[Records drawn from a dataset]
• • • •

-- ==== Sys2Proof/Machine/Instances.lean ====
section
/-!
DEFINITION. Tasks as their platforms hold them, and the life of an instance: start, reset, restart, fault (R208, R211, R219, R335 to R339,
R357). Readings and choices are in log entry 33.
-/
namespace Sys2Proof.Machine

/-! ## The running task (R208, R219, R235) -/

/-- MPU regions of a launch: 0 to 3 as the module sets them, then those of the declaration, in task addresses (R207, R208). -/
def regionsOf (d : InstDecl) : List Mpu :=
  [{ base := 0, len := codeLen d, r := true, w := false, x := true },
   { base := 0x100000, len := 0x2000, r := true, w := false, x := false },
   { base := 0x102000, len := ringEnd d - 0x2000, r := true, w := false, x := false },
   { base := 0x100000 + ringEnd d, len := dataLen d - ringEnd d, r := true, w := true, x := false }] ++ d.mpu.take 12

/-- The task address of an access. -/
def accAddr : TaskAcc → Nat
  | .fetch a => a
  | .load a => a
  | .store a _ => a

/-- A region permits an access. -/
def accPermitted (x : TaskAcc) (m : Mpu) : Bool := match x with
  | .fetch _ => m.x
  | .load _ => m.r
  | .store _ _ => m.w

/-- The RISC-V exception cause of an access fault (R207; PRESUMED, log entry 34). -/
def accCause : TaskAcc → Nat
  | .fetch _ => 1
  | .load _ => 5
  | .store _ _ => 7

/-- The local page of a task (R207), which lies outside the MPU check (R208). -/
def inLocal (a : Nat) : Bool := decide (0x200000 ≤ a) && decide (a < 0x201000)

/-- A region contains a task address. -/
def Mpu.contains (m : Mpu) (a : Nat) : Bool := decide (m.base ≤ a) && decide (a < m.base + m.len)

/-- An access to the windows is allowed (R207, R208): it lies in one of them, which regions 0 to 3 make up, and every region that contains
it permits it. -/
def mayAccess (l : List Mpu) (x : TaskAcc) : Bool :=
  (l.take 4).any (fun m => m.contains (accAddr x)) && (l.filter (fun m => m.contains (accAddr x))).all (accPermitted x)

/-- The accesses that a task has made, in order: stores take effect in its data window, and the first access that is not allowed is an
access fault, whose cause is answered. -/
def State.runAccs (r : Running) : State → List TaskAcc → State × Option Nat
  | s, [] => (s, none)
  | s, x :: l =>
    if inLocal (accAddr x) then State.runAccs r s l
    else if mayAccess r.mpu x then match x with
      | .store a b => State.runAccs r (s.dataPut r.l.inst (a - 0x100000) [b]) l
      | _ => State.runAccs r s l
    else (s, some (accCause x))

/-! ## The core pair (R206, R209, R219, R232) -/

/-- `cycle` of a running task (R209): TILE clocks from its first instruction. -/
def State.cycleCsr (s : State) (r : Running) : Nat := (s.now - r.first) * 12 / 10

/-- `time` and `timeh` of a platform (R209): the low 64 bits of its base, to within 8 ns. The base's steps show at once (R229). -/
def State.timeCsr (s : State) (p : Nat) : Nat :=
  (((s.tbNs (s.get (F.PFM_PCTRL_TB p)) + Config.timeSkew p s.now % 17 : Nat) : Int) - 8).toNat % 2 ^ 64

/-- What the running task of a platform reads from a CSR: cycle, time, cycleh and timeh (R209) and the floating-point status fcsr, by
their RISC-V numbers (PRESUMED, log entry 34); none that R206 to R209 do not describe. -/
def State.csr (s : State) (p n : Nat) : Option Word := match (s.pf p).cur with
  | none => none
  | some r =>
    if n = 0x003 then some r.core.fcsr
    else if n = 0xC00 then some (BitVec.ofNat 32 (s.cycleCsr r))
    else if n = 0xC01 then some (BitVec.ofNat 32 (s.timeCsr p))
    else if n = 0xC80 then some (BitVec.ofNat 32 (s.cycleCsr r / 2 ^ 32))
    else if n = 0xC81 then some (BitVec.ofNat 32 (s.timeCsr p / 2 ^ 32))
    else none

/-- The integer registers of a launch (R219): sp is x2 and a0 to a5 are x10 to x15; the others are 0. -/
def launchRegs (k : TaskDecl) (l : Launch) : List Word :=
  [0, 0, BitVec.ofNat 32 k.stack, 0, 0, 0, 0, 0, 0, 0, BitVec.ofNat 32 l.task, BitVec.ofNat 32 l.inst, wrapNs l.dep,
   BitVec.ofNat 32 l.cyc, BitVec.ofNat 32 l.k, BitVec.ofNat 32 l.epoch] ++ List.replicate 16 0

/-- The core at a launch (R219). -/
def launchCore (k : TaskDecl) (l : Launch) : CoreS :=
  { pc := BitVec.ofNat 32 k.entry, x := launchRegs k l, f := List.replicate 32 0, fcsr := 0 }

/-- STATE shows whether the first instruction has come by now. -/
def State.showCore (s : State) (p : Nat) : State := match (s.pf p).cur with
  | none => s
  | some r => if r.first ≤ s.now then s.coreActs p else s

/-- TILE clocks that a platform spent (R232). -/
def State.busy (s : State) (p n : Nat) : State := s.stat (F.PFM_BUSY_LO p) (F.PFM_BUSY_LIVE p) n

/-- The registers of the local page that a launch resets (R235, R360). -/
def localFields (p : Nat) : List Fld :=
  [F.LCL_PHQ_PUSH_DESC p, F.LCL_PHQ_STAT_PEND p, F.LCL_PHQ_STAT_BUSY p, F.LCL_RECTRIG_REC p] ++
  (List.range 16).map (F.LCL_MB_OUT p)

/-- The local page when no task runs: nothing shows. -/
def State.clearLocal (s : State) (p : Nat) : State :=
  s.clearAll (localFields p ++ [F.LCL_MB_STAT_INCNT p, F.LCL_MB_STAT_OUTCNT p, F.LCL_MB_STAT_DOOR p, F.LCL_MB_STAT_OFULL p,
    F.LCL_MB_INHDR_OP p, F.LCL_MB_INHDR_LEN p] ++ (List.range 16).map (F.LCL_MB_IN p))

/-- The task of a platform ends or is stopped: the core and the phasor queue are idle. -/
def State.endTask (s : State) (p : Nat) : State :=
  let s := s.setPf p { s.pf p with cur := none, phq := [], stalled := none }
  let s := ((s.put (F.PFM_PSTAT_STATE p) 0).put (F.PFM_PSTAT_INST p) 0).put (F.PFM_PSTAT_TASK p) 0
  s.clearLocal p

/-- Start a task (R219): relocation and regions, registers, ENTRY; its first instruction comes within 400 ns. -/
def State.startTask (s : State) (p : Nat) (l : Launch) (t : Nat) : State :=
  match s.decl l.inst, s.taskDecl l.inst l.task with
  | some d, some k =>
    let f := (s.clearLocal p).draw
    let s := f.1
    let s := s.setPf p { s.pf p with cur := some { l := l, start := t, first := t + Config.launchDelay f.2 % 401, core := launchCore k l,
                                                   mpu := regionsOf d, overran := false, ending := none },
                                     phq := [], stalled := none }
    let s := ((s.put (F.PFM_PSTAT_STATE p) 1).put (F.PFM_PSTAT_INST p) l.inst).put (F.PFM_PSTAT_TASK p) l.task
    (s.stat (F.PFM_LAUNCH_LO p) (F.PFM_LAUNCH_LIVE p) 1).showMailbox p
  | _, _ => s

/-- Count a launch that is not served (R153, R211, R220). -/
def State.missed (s : State) : State := s.count F.TTB_CNT2_MISSED

/-! ## Start (R336, R76) -/

/-- A new start of an instance: its commits so far count no more. -/
def State.freshInst (s : State) (i : Nat) : State :=
  s.setInst i { s.inst i with trip := 0, fault := false, committed := false, snapAt := none }

/-- The lanes that an instance owns (R180). -/
def State.ownedLanes (s : State) (i : Nat) : List Nat := s.validLanes.filter (fun l => s.get (F.FCH_LCFG_OWNER l) == i)

/-- The lanes of an owner in reset are held until it runs again (R200). -/
def State.laneOwner (s : State) (i : Nat) (on : Bool) : State :=
  (s.ownedLanes i).foldl (fun s l => s.setLane l { s.lane l with ownerReset := on }) s

/-- The counters of the lanes that an instance owns, which its reset clears (R12, R205). -/
def State.laneCounts (s : State) (i : Nat) : List Fld := (s.ownedLanes i).flatMap (fun l => [F.FCH_LCNT_SAT l, F.FCH_LCNT_FRSHORT l])

/-- A cold start. -/
def State.startCold (s : State) (i : Nat) : State :=
  let s := ((s.freshInst i).laneOwner i false).dropWrites (some i)
  (s.setInst i { s.inst i with staged := none, prior := none, mram := none }).pubCold i |>.instTo i 2

/-- A warm start from an image (R226, R263, R394): the checkpoint region, the publication state, the trip and fault-detector bits. -/
def State.startWarm (s : State) (i : Nat) (x : Snap) : State :=
  match s.decl i with
  | none => s
  | some d =>
    let s := s.loadCkpt d (s.placeNow i) x.ckpt
    let s := s.setInst i { s.inst i with trip := x.trip, fault := x.fault, committed := false, snapAt := none }
    (((s.laneOwner i false).pubRestore i x.pub).pubResume i).instTo i 2

/-- An instance is left out of the restarts to come, or only of those whose quarantine falls in this instant (R357). -/
def State.leaveRestart (s : State) (i : Nat) (nowOnly : Bool) : State :=
  let hit := fun (e : Restart) => !nowOnly || e.since == s.now
  let cur := match s.mar.begun with
    | none => !nowOnly
    | some e => hit e
  s.setMar { s.mar with restart := s.mar.restart.map (fun e => if hit e then { e with insts := e.insts.filter (fun p => p.inst != i) } else e),
                        copying := if cur then s.mar.copying.filter (fun p => p.inst != i) else s.mar.copying,
                        mapWait := if nowOnly then s.mar.mapWait else s.mar.mapWait.filter (fun p => p.inst != i) }

/-- An instance whose platform is quarantined is placed again before it starts (R357), but for one that a restart found no place for, which
stays stopped (R246). Answers whether it has a place. -/
def State.placeAgain (s : State) (i : Nat) : State × Bool :=
  match s.decl i with
  | none => (s, false)
  | some d =>
    if s.roleOf (s.placeOf i) = 0 then (s, true)
    else if (s.inst i).stranded then (s, false)
    else
      let v := s.shareNow d
      match s.findPlace (s.places.filter (fun p => p.inst != i)) d v.1 with
      | none => (s, false)
      | some p =>
        let s := (((s.leaveRestart i false).freePlace i (s.placeOf i)).setShare i v).setPlace d p
        ((s.loadImage d p).showLoads, true)

/-- A command that R336 does not list is ignored and counted (R337). -/
def State.badCmd (s : State) : State := s.count F.INS_CNT_BADCMD

/-- START. -/
def State.startInst (s : State) (i : Nat) : State :=
  if s.instState i = 1 ∨ s.instState i = 4 then
    let r := s.placeAgain i
    if r.2 then r.1.startCold i else r.1
  else s.badCmd

/-- INSTANCE_START (R336). -/
def execInstanceStart (inst : Nat) (s : State) : Out State := .next (s.startInst inst)

/-! ## Reset (R339) -/

/-- The registers of an instance with I in their Cleared by column (R234, R255). -/
def instFields (i : Nat) : List Fld :=
  [F.PFM_IFLAG_OVR i, F.PFM_IFLAG_DLSTOP i, F.PFM_IFLAG_TRAP i, F.PFM_IFLAG_QUAR i, F.PFM_IFLAG_TRAPCAUSE i, F.PFM_IFLAG_LASTTASK i,
   F.MAR_IPLACE_MOVING i, F.MAR_IBOUND_SHMIN i, F.MAR_IBOUND_SHMAX i, F.MAR_IGUARD_GUARD i, F.MAR_IGUARD_SHUNTEN i,
   F.MAR_IGUARD_STUCK i, F.MAR_IPFMASK_ALLOW i, F.MAR_IDMAW_WMIN i, F.MAR_IDMAW_WMAX i, F.MAR_IDMAW_WEIGHT i,
   F.MAR_ISHUNT_ATTEMPTS i, F.MAR_ISHUNT_LASTTGT i, F.MAR_ISHUNT_LASTRES i]

/-- The registers of channel `c` with I in their Cleared by column (R361). -/
def chanFields (c : Nat) : List Fld :=
  [F.DMX_CHSRC_LO c, F.DMX_CHSRC_HI c, F.DMX_CHDST_LO c, F.DMX_CHDST_HI c, F.DMX_CHCNT_CNT c, F.DMX_CHTAG_TAG c, F.DMX_CHLINK_LO c,
   F.DMX_CHLINK_HI c, F.DMX_CHCTL_START c, F.DMX_CHCTL_CHAIN c, F.DMX_CHCTL_DOORBELL c, F.DMX_CHCTL_RESUME c, F.DMX_CHCTL_ABORT c,
   F.DMX_CHCTL_ERRCLR c, F.DMX_CHSTAT_CHIDLE c, F.DMX_CHSTAT_ERR c, F.DMX_CHSTAT_ERRDIR c, F.DMX_CHERRA_LO c, F.DMX_CHERRA_HI c,
   F.DMX_QSTAT_DEPTH c, F.DMX_QCRWR_WR c]

/-- The trip drives of an owner in reset are forced open until its next commit (R104). -/
def State.tripOwner (s : State) (i : Nat) (on : Bool) : State :=
  s.each [0, 1] (fun s d => if s.get (F.PRT_TRIP_OWNER d) = i then (s.setTrip d { s.trip d with ownerReset := on }).driveTrip d else s)

/-- Discard the task of a platform without a commit (R227, R229): its clocks are spent (R232), its launch has a record in the digest
(R272), and points deferred to its end come due (R270). It enters no measurement: R239 names other ends. -/
def State.dropTask (s : State) (p : Nat) : State := match (s.pf p).cur with
  | none => s.endTask p
  | some r =>
    let x := s.inst r.l.inst
    (((s.busy p (s.cycleCsr r)).digestNote r.l false x.trip x.fault []).endTask p).pubTaskEnd r.l.inst

/-- Stop the task of an instance at once, without commit and without event 0x0A02 (R229). -/
def State.stopTaskOf (s : State) (i : Nat) : State :=
  s.each (List.range 24) (fun s p => match (s.pf p).cur with
    | none => s
    | some r => if r.l.inst = i then s.dropTask p else s)

/-- Empty both rings of a mailbox. -/
def State.mbEmpty (s : State) (i : Nat) : State :=
  (s.setInst i { s.inst i with inbox := [], outbox := [], door := false, oful := false }).showUse i

/-- The bounds of an instance as POOL declares them (R255): an instance reset rebuilds them. -/
def State.poolBounds (s : State) (i : Nat) : State := match s.rbk.active with
  | none => s
  | some d => (d.sets.filter (fun e => decide (0x01601000 + 32 * i ≤ e.1) && decide (e.1 < 0x01601020 + 32 * i))).foldl
      (fun s e => s.storeWord e.1 e.2) s

/-- The figures of an instance's tasks are cleared with the measurement window (R239, R253). -/
def State.measEmpty (s : State) (i : Nat) : State :=
  (s.setMar { s.mar with meas := s.mar.meas.filter (fun e => e.1 / 256 != i) }).showMeas

/-- Steps 1 to 3 of an instance reset, which ends as `goal` says: 1 DECLARED, 2 RUNNING, 4 FAULTED. -/
def State.resetInst (s : State) (i goal : Nat) : State :=
  let s := match s.mar.shunt with
    | none => s
    | some h => if h.inst = i then s.shuntAbandon 3 true else s
  let s := s.leaveRestart i true
  let s := (s.setInst i { s.inst i with goal := goal }).instTo i 3
  let s := ((s.fenceQueues i).stopTaskOf i).tripOwner i true
  let s := ((s.laneOwner i true).recOwnerReset i).pubReset i
  let s := s.clearAll (s.laneCounts i)
  let s := ((s.semBreakAll i).mbEmpty i).dropWrites (some i)
  let s := s.setInst i { s.inst i with staged := none, prior := none, mram := none, trip := 0, fault := false, committed := false, snapAt := none }
  let traps := [F.PFM_IFLAG_TRAP i, F.PFM_IFLAG_TRAPCAUSE i, F.PFM_IFLAG_LASTTASK i]
  let s := s.clearAll (if goal = 4 then (instFields i).filter (fun f => !traps.contains f) else instFields i)
  (((s.poolBounds i).measEmpty i).fzRefresh).showLoads

/-- RESET and RESTART. -/
def State.resetCmd (s : State) (i goal : Nat) : State :=
  if s.instState i = 2 ∨ s.instState i = 4 ∨ s.instState i = 5 then s.resetInst i goal else s.badCmd

/-- INSTANCE_RESET (R336, R339). -/
def execInstanceReset (inst t : Nat) (s : State) : Out State := .next (((s.advance t).resetCmd inst 1).parkDue)

/-- INSTANCE_RESTART (R336, R339). -/
def execInstanceRestart (inst t : Nat) (s : State) : Out State := .next (((s.advance t).resetCmd inst 2).parkDue)

/-- Step 5: the TCM region from the master image, the heap zeroed and placed anew, and the registers that I clears. -/
def State.renewInst (s : State) (i : Nat) : State :=
  let qs := s.queuesOf i
  let s := qs.foldl (fun s c => s.clearAll (chanFields c)) (s.unfenceQueues i)
  let size := s.get (F.INS_HEAP_SIZE i)
  let base := dramBase + s.get (F.INS_HEAPBASE_BASE i) * 4096
  let s := if size = 0 then s else s.zeroMem base (base + size * 1048576)
  let s := (s.clear (F.INS_HEAPBASE_BASE i)).put (F.INS_HEAP_SIZE i) 0
  let s := (s.setInst i { s.inst i with heapWait := none }).applyHeap i size
  match s.decl i with
  | none => s
  | some d => if s.roleOf (s.placeOf i) = 0 && !(s.inst i).imageBad then s.loadImage d (s.placeNow i) else s

/-- INSTANCE_RESET_COMPLETE (R339 steps 4 to 6): once every channel has ended its descriptor. -/
def execInstanceResetComplete (inst : Nat) (s : State) : Out State :=
  .next (if s.instState inst = 3 ∧ s.drained inst then
    let g := (s.inst inst).goal
    let s := s.renewInst inst
    if g = 2 then
      let r := s.placeAgain inst
      if r.2 then r.1.startCold inst else r.1.instTo inst 1
    else s.instTo inst g
  else s)

end Sys2Proof.Machine
end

• • • •

▶ [Exercise details]: All lines above between those holding "in the digest" and "s.each (List.range 24)", inclusive, must be set down unchanged, and no other line may be included.

▶ [Response below]:
/-- Discard the task of a platform without a commit (R227, R229): its clocks are spent (R232), its launch has a record in the digest
(R272), and points deferred to its end come due (R270). It enters no measurement: R239 names other ends. -/
def State.dropTask (s : State) (p : Nat) : State := match (s.pf p).cur with
  | none => s.endTask p
  | some r =>
    let x := s.inst r.l.inst
    (((s.busy p (s.cycleCsr r)).digestNote r.l false x.trip x.fault []).endTask p).pubTaskEnd r.l.inst

/-- Stop the task of an instance at once, without commit and without event 0x0A02 (R229). -/
def State.stopTaskOf (s : State) (i : Nat) : State :=
  s.each (List.range 24) (fun s p => match (s.pf p).cur with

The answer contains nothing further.